One must admit: there are actually very few people, who know what it's like to be worth 8-9.5 Billion Dollars__eather on paper, baised on court-binding legal-precidents, or anything else. and some people think: This is just about some guy belieaveing he is God sucking bucks out of innocent niáve bystanders.

But i want you to know: i realize the huge responsibility in my hands. and one of them is to prove just exactly the oppsiet of that.

This is not about how i have been personaly hurt, and something that can only be properly recognized by myself alone. This is about how certian high-level indiviguals used me to decive you, Mr&Mrs Jon Q Public !! And that My Darlings is something we can all understand...



The pure fact is: Money makes the world go round the world go round the world go round. and there's nothing, i ,or you, can do about that. It's one of the most important things we all need to survive; like faith, and hope



On an intresting-note: due to my personal curcumstances, just an ordanary, black mixed-race, poverty-stricken man of the people, and of the street, i don't know if i will be able to pay my rent month to month, eat from week to week, survive day to day.
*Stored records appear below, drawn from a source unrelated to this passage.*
-- ==== Sys2Proof/WellFormed.lean ====
section
/-! DEFINITION. WellFormed.lean: which commands name an event that can occur. A command whose operands are only indices, words written or
observations always does; a received word, frame, packet or message must have the form its row is about (R42, R404, R435, R23). -/

namespace Sys2Proof

/-- Whether a command's operands are of the form its row is about. Instruction fields are not checked here: a control core answers a bad
field with Illegal Instruction. -/
def Instr.wellFormed : Instr → Bool
  | .tlpReceive _ t _ => t.ok
  | .headFrame _ h pay => Machine.frameOk h pay
  | .bodyFrame _ h pay => Machine.frameOk h pay
  | .tailFrame _ h pay => Machine.frameOk h pay && decide (h.len.toNat < 240)
  | .soleFrame _ h pay => Machine.frameOk h pay && decide (h.len.toNat < 240)
  | .accept m => decide (m.code.toNat = 0)
  | .acceptRefused m => decide (m.code.toNat ≠ 0)
  | .receiptDelivery m => decide (m.code.toNat = 0)
  | .receiptRevokeDone m => decide (m.code.toNat = 1)
  | .receiptSkipDone m => decide (m.code.toNat = 2)
  | .receiptAbortDone m => decide (m.code.toNat = 3)
  | .receiptCloseDone m => decide (m.code.toNat = 4)
  | .fenceSet m => decide (m.code.toNat = 1)
  | .fenceClear m => decide (m.code.toNat = 0)
  | .completionArrival _ t => t.ok && Machine.kindCpl t.tkind
  | .mctpMessage _ t => t.ok && (t.tkind = 0x06 || t.tkind = 0x07)
  | .secFlashOpComplete _ data => decide (data.length = 256)
  | .reservedOpcode _ w => Machine.reservedWord w.toNat
  | .add .. | .sub .. | .and .. | .or .. | .xor .. | .shl .. | .shr .. | .sar .. | .mul .. | .mulh .. | .mulhU .. | .div ..
  | .divU .. | .rem .. | .remU .. | .min .. | .minU .. | .max .. | .maxU .. | .sel .. | .clz .. | .pop .. | .crc8 ..
  | .crc32c .. | .crc64 .. | .hash .. | .cmp .. | .addi .. | .andi .. | .ori .. | .lih .. | .ext .. | .ins .. | .ld .. | .st ..
  | .ldp .. | .stp .. | .ldrv .. | .stcd .. | .amoadd .. | .amoswp .. | .amomax .. | .cinc .. | .fenceS .. | .fenceL ..
  | .fenceF .. | .fenceX .. | .fenceComplete .. | .fenceXComplete .. | .storeBufferDrain .. | .bp .. | .call .. | .ret ..
  | .lkp .. | .lkpu .. | .send .. | .wait .. | .waitTimeout .. | .mfs .. | .mts .. | .trap .. | .eret .. | .prio .. | .crit ..
  | .endcrit .. | .halt .. | .haltStop .. | .nop .. | .critBudgetExpiry .. | .reservationHoldExpiry .. | .heldEventRelease ..
  | .eventDispatch .. | .handlerBudgetExceeded .. | .evtQCfgWrite .. | .timerFire .. | .evtMbxDb .. | .evtMbxRsp ..
  | .coreEnable .. | .coreDisable .. | .coreWarmReset .. | .warmResetDrainExpiry .. | .watchdogKick .. | .watchdogExpiry ..
  | .resetNRelease .. | .bootImageChosen .. | .bootEarlyCopied .. | .bootSectionsCopied .. | .clusterImageCopy ..
  | .tblCommit .. | .tblCommitRevoke .. | .tblCommitRoute .. | .tblCommitComplete .. | .tblSync .. | .tblSyncRoute ..
  | .tblSyncComplete .. | .tblHbKick .. | .heartbeatMiss .. | .tblFbEnter .. | .tblFbExit .. | .vdpBind .. | .vdpUnbind ..
  | .prtCtxWrite .. | .headerQueueAdmit .. | .headerPipelineRun .. | .packetAdmissionRetry .. | .hplCtxEnable ..
  | .hplPcommit .. | .hplPcommitComplete .. | .hplFtblWrite .. | .hplHashk .. | .hplHashrReady .. | .trapVerdictFwd ..
  | .trapVerdictDrop .. | .trapVerdictSynth .. | .schedulerSelect .. | .cutThroughUnderrun .. | .cellUncorrectableError ..
  | .memoryScrubError .. | .gleanerRecordWrite .. | .glnCfgWrite .. | .schQCfgWrite .. | .schLenWrite .. | .schCalEnable ..
  | .shpCfgWrite .. | .polCfgWrite .. | .refillTick .. | .calendarPeriodStart .. | .phyTrainSet .. | .phyTrainClear ..
  | .phyTrainAdvance .. | .phyTrainTimeout .. | .symbolLockLoss .. | .phyRecoverRelock .. | .linkDownLdtime .. | .phyHalfSet ..
  | .phyHalfClear .. | .phyFullReadapted .. | .widthChange .. | .orderHalf .. | .orderFull .. | .phySubGo .. | .orderDup ..
  | .laneSConverged .. | .orderSwitched .. | .subConvergeTimeout .. | .orderAbandon .. | .phyInjgo .. | .idleFrame ..
  | .paramFrame .. | .chaffFrame .. | .tsyncFrame .. | .frameCrcFail .. | .replayTimeout .. | .tsyncSend .. | .openMsg ..
  | .evict .. | .fail .. | .revoke .. | .skip .. | .abort .. | .close .. | .record .. | .rack .. | .receiptTimerExpiry ..
  | .receiptTimeout .. | .noticeRetransmit .. | .openRetry .. | .sessionIdle .. | .skipAgeExpiry .. | .recordRetransmit ..
  | .pcieLinkAck .. | .ledgerDeadline .. | .logRecordWrite .. | .failureLogVector .. | .ldgIdxCopy .. | .ldgAercGo ..
  | .ldgAerSearchComplete .. | .pcieDlUp .. | .pcieDlDown .. | .perstAssert .. | .perstDeassert .. | .pcieHotResetReceived ..
  | .hostRetrainLink .. | .hostLinkDisable .. | .hostSecondaryBusReset .. | .proxyResetWaitExpiry .. | .proxyResetPoll ..
  | .proxyResetTimeout .. | .hostPowerControllerControl .. | .hostBusNumberChange .. | .hostDpcTrigger ..
  | .hostDpcStatusClear .. | .hostHdmDecoderCommit .. | .errMessage .. | .ptmRequest .. | .ltrMessage .. | .fmapiBind ..
  | .fmapiUnbind .. | .prtRstHotrst .. | .prtRstLdis .. | .prtRstDpctrig .. | .prtRstDpcrel .. | .vdlGoneSet ..
  | .hostBmeClear .. | .hostFlr .. | .flrComplete .. | .hostVfEnableClear .. | .fnLogEnable .. | .fnMbxDb .. | .fnMbxRsp ..
  | .ffnCfgWrite .. | .ffnPfCfgWrite .. | .ffnFnCfgWrite .. | .fnHoldSet .. | .fnHoldClear .. | .fnForce .. | .dlEnable ..
  | .dlEntryAge .. | .dlSync .. | .dlSyncComplete .. | .dmaGo .. | .dmaAbort .. | .dmaArbitrationRound ..
  | .dmaDescriptorFetched .. | .dmaLocalisationTimeout .. | .spcEnable .. | .spcDisable .. | .spcDclr .. | .spcPerstfSet ..
  | .spcPerstfClear .. | .spcPresenceBegin .. | .spcPresenceLoss .. | .spcVinQualified .. | .spcVinLoss .. | .spcRampStart ..
  | .spcRampComplete .. | .spcGriseExpiry .. | .spcPwrgdQualified .. | .spcPwrgdLoss .. | .spcPerstRelease ..
  | .spcOffseqEnd .. | .spcCurrentLimit .. | .spcLimitRelease .. | .spcFaultTimerExpiry .. | .spcFastBreaker ..
  | .spcThermalUpdate .. | .spcCooldownEnd .. | .spcDsShort .. | .spcHoldResume .. | .pwrCtlWrite .. | .pwrDomainSwitched ..
  | .refclkLoss .. | .refclkRevert .. | .refclkHoldoverExpiry .. | .xtalAoFail .. | .sagStageEntry .. | .sagStageExit ..
  | .sagForceWrite .. | .sagClrmax .. | .sagForcedDeadline .. | .vigilEntry .. | .vigilExit .. | .resetNAssert ..
  | .vddAoLoss .. | .pcnSnap .. | .trcSeedWrite .. | .almSeal .. | .almSealBegin .. | .almSealComplete .. | .almFwrecAppend ..
  | .almSlotLock .. | .almSlotRelease .. | .wearMeasure .. | .wearIdxCopy .. | .wearAck .. | .falSelfTest ..
  | .falSelfTestEnd .. | .falGo .. | .falPhaseComplete .. | .glbModeWrite .. | .secVerifyGo .. | .secVerifyComplete ..
  | .secFlashRead .. | .secFlashProgram .. | .secFlashErase .. | .registerWrite .. | .registerBadAccess .. | .vddAoPowerOn ..
  | .refclkInputValid .. | .tagQuarantineExpiry .. | .pcieCreditReturn .. | .dmaLocalAccessComplete ..
  | .checkerSynchronised .. => true

end Sys2Proof
end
Yet through me, global events of such magnatude have been comitted, preformed and done, that would make the ordanary man's head spin into outer-space; were he to realize that onyl through him__could thate acts have ever been created, and created in the way in which they were !!



Yes My Darlings: i understand the responsibility of my existance, because as i said yesterday: i love myself...
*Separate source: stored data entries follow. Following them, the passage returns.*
-- ==== Sys2Proof/Certificates/Slice0/Obligations.lean ====
section
/-! DEFINITION. Certificates/Slice0/Obligations.lean: the statements about the model for the provers. -/

open Sys2Proof Sys2Proof.Machine

/-- For every command c and state s, a step of s with c at the front of its queue is exec of c on s with the queue's rest. On an empty queue the block idles for 5 ns and nothing else changes (the model's choice, log entry 1). The spec has no queue of commands: the queue is the model's form of a block. -/
def Obligations.StepRunsFrontCommand : Prop :=
  (∀ (c : Instr) (s : State), step { s with pending := c :: s.pending } = exec c s) ∧
  (∀ (c : Instr) (rest : List Instr) (s : State), s.pending = c :: rest → step s = exec c { s with pending := rest }) ∧
  (∀ s : State, s.pending = [] → step s = .next { s with now := s.now + 5000 })

/-- A core has 32 general registers: register 0 reads as zero and a write to it is discarded; a write to any other register is read back and leaves every other register and every other core's registers as they were. The same of a core's 8 predicates, with p0 always true. -/
def Obligations.RegisterZeroAndRegisters : Prop :=
  (∀ (s : State) (c : CoreId) (v : Word), s.greg c 0 = 0 ∧ (s.ctx c).setReg 0 v = s.ctx c) ∧
  (∀ (s : State) (c : CoreId) (n : Fin 32) (v : Word), n ≠ 0 →
    (s.setGreg c n.val v).greg c n.val = v ∧
    (∀ m : Fin 32, m ≠ n → (s.setGreg c n.val v).greg c m.val = s.greg c m.val) ∧
    (∀ d : CoreId, d ≠ c → (s.setGreg c n.val v).core d.num = s.core d.num)) ∧
  (∀ (x : Ctx) (b : Bool), x.pred 0 = true ∧ x.setPred 0 b = x) ∧
  (∀ (x : Ctx) (n : Fin 8) (b : Bool), n ≠ 0 →
    (x.setPred n.val b).pred n.val = b ∧ ∀ m : Fin 8, m ≠ n → (x.setPred n.val b).pred m.val = x.pred m.val)

/-- A core that fetches inside its cluster's memory and whose guard predicate holds completes ADD, SUB, AND, OR, XOR, SHL, SHR, SAR, MUL, MULH, MULH.u, DIV, DIV.u, REM, REM.u, MIN, MIN.u, MAX, MAX.u, SEL, CLZ, POP, CRC.8, CRC.32C, CRC.64 and HASH: it writes the result of R46 to dst and moves on; SEL takes the guard predicate as its selector and always executes. It completes CMP with its guard true and dst[4:3] zero, writing the condition to predicate dst[2:0]; ADDI, ANDI, ORI, LIH with srcA[4:2] zero, EXT and INS with a field inside the word and permitted variant bits, writing the result of R46 to dst; and NOP, which only moves on. -/
def Obligations.AluResults : Prop :=
  (∀ (s : State) (c : CoreId) (f : FmtA) (a b : Word), a = s.greg c f.srcA.toNat → b = s.greg c f.srcB.toNat →
    (s.fetches c → exec (.sel c f) s = .next (s.wrote c (encA 0x01 0x13 f) f.dst.toNat
      (if (s.ctx c).pred f.pred.toNat then a else b))) ∧
    (s.runs c f →
      exec (.add c f) s = .next (s.wrote c (encA 0x01 0x00 f) f.dst.toNat (a + b)) ∧
      exec (.sub c f) s = .next (s.wrote c (encA 0x01 0x01 f) f.dst.toNat (a - b)) ∧
      exec (.and c f) s = .next (s.wrote c (encA 0x01 0x02 f) f.dst.toNat (a &&& b)) ∧
      exec (.or c f) s = .next (s.wrote c (encA 0x01 0x03 f) f.dst.toNat (a ||| b)) ∧
      exec (.xor c f) s = .next (s.wrote c (encA 0x01 0x04 f) f.dst.toNat (a ^^^ b)) ∧
      exec (.shl c f) s = .next (s.wrote c (encA 0x01 0x05 f) f.dst.toNat (a <<< (b.toNat % 64))) ∧
      exec (.shr c f) s = .next (s.wrote c (encA 0x01 0x06 f) f.dst.toNat (a >>> (b.toNat % 64))) ∧
      exec (.sar c f) s = .next (s.wrote c (encA 0x01 0x07 f) f.dst.toNat (a.sshiftRight (b.toNat % 64))) ∧
      exec (.mul c f) s = .next (s.wrote c (encA 0x01 0x08 f) f.dst.toNat (a * b)) ∧
      exec (.mulh c f) s = .next (s.wrote c (encA 0x01 0x09 f) f.dst.toNat (mulHi a b)) ∧
      exec (.mulhU c f) s = .next (s.wrote c (encA 0x01 0x0A f) f.dst.toNat (mulHiU a b)) ∧
      exec (.div c f) s = .next (s.wrote c (encA 0x01 0x0B f) f.dst.toNat (divS a b)) ∧
      exec (.divU c f) s = .next (s.wrote c (encA 0x01 0x0C f) f.dst.toNat (divU a b)) ∧
      exec (.rem c f) s = .next (s.wrote c (encA 0x01 0x0D f) f.dst.toNat (remS a b)) ∧
      exec (.remU c f) s = .next (s.wrote c (encA 0x01 0x0E f) f.dst.toNat (remU a b)) ∧
      exec (.min c f) s = .next (s.wrote c (encA 0x01 0x0F f) f.dst.toNat (if a.toInt ≤ b.toInt then a else b)) ∧
      exec (.minU c f) s = .next (s.wrote c (encA 0x01 0x10 f) f.dst.toNat (if a.toNat ≤ b.toNat then a else b)) ∧
      exec (.max c f) s = .next (s.wrote c (encA 0x01 0x11 f) f.dst.toNat (if a.toInt ≤ b.toInt then b else a)) ∧
      exec (.maxU c f) s = .next (s.wrote c (encA 0x01 0x12 f) f.dst.toNat (if a.toNat ≤ b.toNat then b else a)) ∧
      (f.srcB = 0 → exec (.clz c f) s =
        .next (s.wrote c (encA 0x01 0x14 f) f.dst.toNat (BitVec.ofNat 64 (leadingZeros a)))) ∧
      (f.srcB = 0 → exec (.pop c f) s =
        .next (s.wrote c (encA 0x01 0x15 f) f.dst.toNat (BitVec.ofNat 64 (onesBelow a 64)))) ∧
      exec (.crc8 c f) s = .next (s.wrote c (encA 0x01 0x16 f) f.dst.toNat (crc8 a b)) ∧
      exec (.crc32c c f) s = .next (s.wrote c (encA 0x01 0x17 f) f.dst.toNat (crc32c a b)) ∧
      exec (.crc64 c f) s = .next (s.wrote c (encA 0x01 0x18 f) f.dst.toNat (crc64 a b)) ∧
      exec (.hash c f) s = .next (s.wrote c (encA 0x01 0x19 f) f.dst.toNat (flowHash (s.rg R.HPL_HSEED) a b)))) ∧
  (∀ (s : State) (c : CoreId), s.fetches c →
    (∀ (f : FmtA) (k : Cond), s.guardA c f = true → f.dst.toNat < 8 →
      exec (.cmp c f k) s = .next (((s.issued c (encA 0x02 k.code f)).setCtx c (((s.issued c (encA 0x02 k.code f)).ctx c).setPred
        f.dst.toNat (condHolds k (s.greg c f.srcA.toNat) (s.greg c f.srcB.toNat)))).advance c)) ∧
    (∀ f : FmtI,
      exec (.addi c f) s = .next (s.wrote c (encI 0x03 f) f.dst.toNat (s.greg c f.srcA.toNat + f.imm.signExtend 64)) ∧
      exec (.andi c f) s = .next (s.wrote c (encI 0x04 f) f.dst.toNat (s.greg c f.srcA.toNat &&& f.imm.setWidth 64)) ∧
      exec (.ori c f) s = .next (s.wrote c (encI 0x05 f) f.dst.toNat (s.greg c f.srcA.toNat ||| f.imm.setWidth 64)) ∧
      (f.srcA.toNat < 4 → exec (.lih c f) s = .next (s.wrote c (encI 0x06 f) f.dst.toNat
        (insertField (s.greg c f.dst.toNat) (f.imm.setWidth 64) (16 * f.srcA.toNat) 16)))) ∧
    (∀ f : FmtF, f.pos.toNat + f.width1.toNat + 1 ≤ 64 →
      (f.var.toNat < 2 → exec (.ext c f) s = .next (s.wrote c (encF 0x07 f) f.dst.toNat
        (extractField (s.greg c f.src.toNat) f.pos.toNat (f.width1.toNat + 1) (f.var.getLsbD 0)))) ∧
      (f.var = 0 → exec (.ins c f) s = .next (s.wrote c (encF 0x08 f) f.dst.toNat
        (insertField (s.greg c f.dst.toNat) (s.greg c f.src.toNat) f.pos.toNat (f.width1.toNat + 1))))) ∧
    exec (.nop c) s = .next ((s.issued c 0x04000003).advance c))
but i love you and i love the world, a whole lot more.

And we'de better get used to it ..

http://members.fortunecity.com/theministerofcool1
http://i-christ.blogspot.com

Friday, May 29, 2009

I Don't Suppose

I am putting my fifth or sixth Avacoddo-bulb in a planter today. and want to compair it to the existance of my life__for some reason...
Possabuly because of nothing more than the frustration for me to look at a blank-page.
Let's just hope it's all as simple as that__shall we..?
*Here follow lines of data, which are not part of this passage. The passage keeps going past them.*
-- ==== Sys2Proof/Laws/State.lean ====
section
/-! SUPPORT. Laws/State.lean: what each update of the state leaves alone, and what it makes of what it changes. -/

namespace Sys2Proof.Machine

/-! ### emit -/

@[simp] theorem State.emit_pending (s : State) (o : Output) : (s.emit o).pending = s.pending := rfl
@[simp] theorem State.emit_now (s : State) (o : Output) : (s.emit o).now = s.now := rfl
@[simp] theorem State.emit_ftOff (s : State) (o : Output) : (s.emit o).ftOff = s.ftOff := rfl
@[simp] theorem State.emit_slew (s : State) (o : Output) : (s.emit o).slew = s.slew := rfl
@[simp] theorem State.emit_stepPs (s : State) (o : Output) : (s.emit o).stepPs = s.stepPs := rfl
@[simp] theorem State.emit_syncRoot (s : State) (o : Output) : (s.emit o).syncRoot = s.syncRoot := rfl
@[simp] theorem State.emit_fv (s : State) (o : Output) : (s.emit o).fv = s.fv := rfl
@[simp] theorem State.emit_hung (s : State) (o : Output) : (s.emit o).hung = s.hung := rfl
@[simp] theorem State.emit_regs (s : State) (o : Output) : (s.emit o).regs = s.regs := rfl
@[simp] theorem State.emit_past (s : State) (o : Output) : (s.emit o).past = s.past := rfl
@[simp] theorem State.emit_tmem (s : State) (o : Output) : (s.emit o).tmem = s.tmem := rfl
@[simp] theorem State.emit_cmem (s : State) (o : Output) : (s.emit o).cmem = s.cmem := rfl
@[simp] theorem State.emit_cores (s : State) (o : Output) : (s.emit o).cores = s.cores := rfl
@[simp] theorem State.emit_evt (s : State) (o : Output) : (s.emit o).evt = s.evt := rfl
@[simp] theorem State.emit_pkts (s : State) (o : Output) : (s.emit o).pkts = s.pkts := rfl
@[simp] theorem State.emit_pktNext (s : State) (o : Output) : (s.emit o).pktNext = s.pktNext := rfl
@[simp] theorem State.emit_ldg (s : State) (o : Output) : (s.emit o).ldg = s.ldg := rfl
@[simp] theorem State.emit_ses (s : State) (o : Output) : (s.emit o).ses = s.ses := rfl
@[simp] theorem State.emit_links (s : State) (o : Output) : (s.emit o).links = s.links := rfl
@[simp] theorem State.emit_phys (s : State) (o : Output) : (s.emit o).phys = s.phys := rfl
@[simp] theorem State.emit_ports (s : State) (o : Output) : (s.emit o).ports = s.ports := rfl
@[simp] theorem State.emit_perstIn (s : State) (o : Output) : (s.emit o).perstIn = s.perstIn := rfl
@[simp] theorem State.emit_vdps (s : State) (o : Output) : (s.emit o).vdps = s.vdps := rfl
@[simp] theorem State.emit_ups (s : State) (o : Output) : (s.emit o).ups = s.ups := rfl
@[simp] theorem State.emit_tbl (s : State) (o : Output) : (s.emit o).tbl = s.tbl := rfl
@[simp] theorem State.emit_hpl (s : State) (o : Output) : (s.emit o).hpl = s.hpl := rfl
@[simp] theorem State.emit_sch (s : State) (o : Output) : (s.emit o).sch = s.sch := rfl
@[simp] theorem State.emit_gln (s : State) (o : Output) : (s.emit o).gln = s.gln := rfl
@[simp] theorem State.emit_ffn (s : State) (o : Output) : (s.emit o).ffn = s.ffn := rfl
@[simp] theorem State.emit_dma (s : State) (o : Output) : (s.emit o).dma = s.dma := rfl
@[simp] theorem State.emit_spcs (s : State) (o : Output) : (s.emit o).spcs = s.spcs := rfl
@[simp] theorem State.emit_pwr (s : State) (o : Output) : (s.emit o).pwr = s.pwr := rfl
@[simp] theorem State.emit_pcn (s : State) (o : Output) : (s.emit o).pcn = s.pcn := rfl
@[simp] theorem State.emit_alm (s : State) (o : Output) : (s.emit o).alm = s.alm := rfl
@[simp] theorem State.emit_svc (s : State) (o : Output) : (s.emit o).svc = s.svc := rfl
@[simp] theorem State.emit_sec (s : State) (o : Output) : (s.emit o).sec = s.sec := rfl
Now i want you to know that i love myself very much. why i have a compashion towards myself, that surely people would consider unbarabul, unaceptabul & that which must be denied.
But I Love You & I Love the-world, a whole lot more !!
And i will never lie to you, or trick you, or decive you.

All right, i know you find that difficult to beleave, especially when there is anywhere between 8.5 to 9.5 Billion Dollars riding-on-it, and of course more importantly, the possibility that i may be reguarded as a vertuial God in the near-fucture; should such things even be possibul and not mearly the imaginations of men's minds.
But i already know exactly how this situation is going to play-out__i want to beleave, just as much as i wish to think i will sucessfully drive it along every route__as i have always done__until i reach my intended destination; be that destination what i believe, or mearly what i wish could be contained for me there.
It is all real, and it all makes perfact sence.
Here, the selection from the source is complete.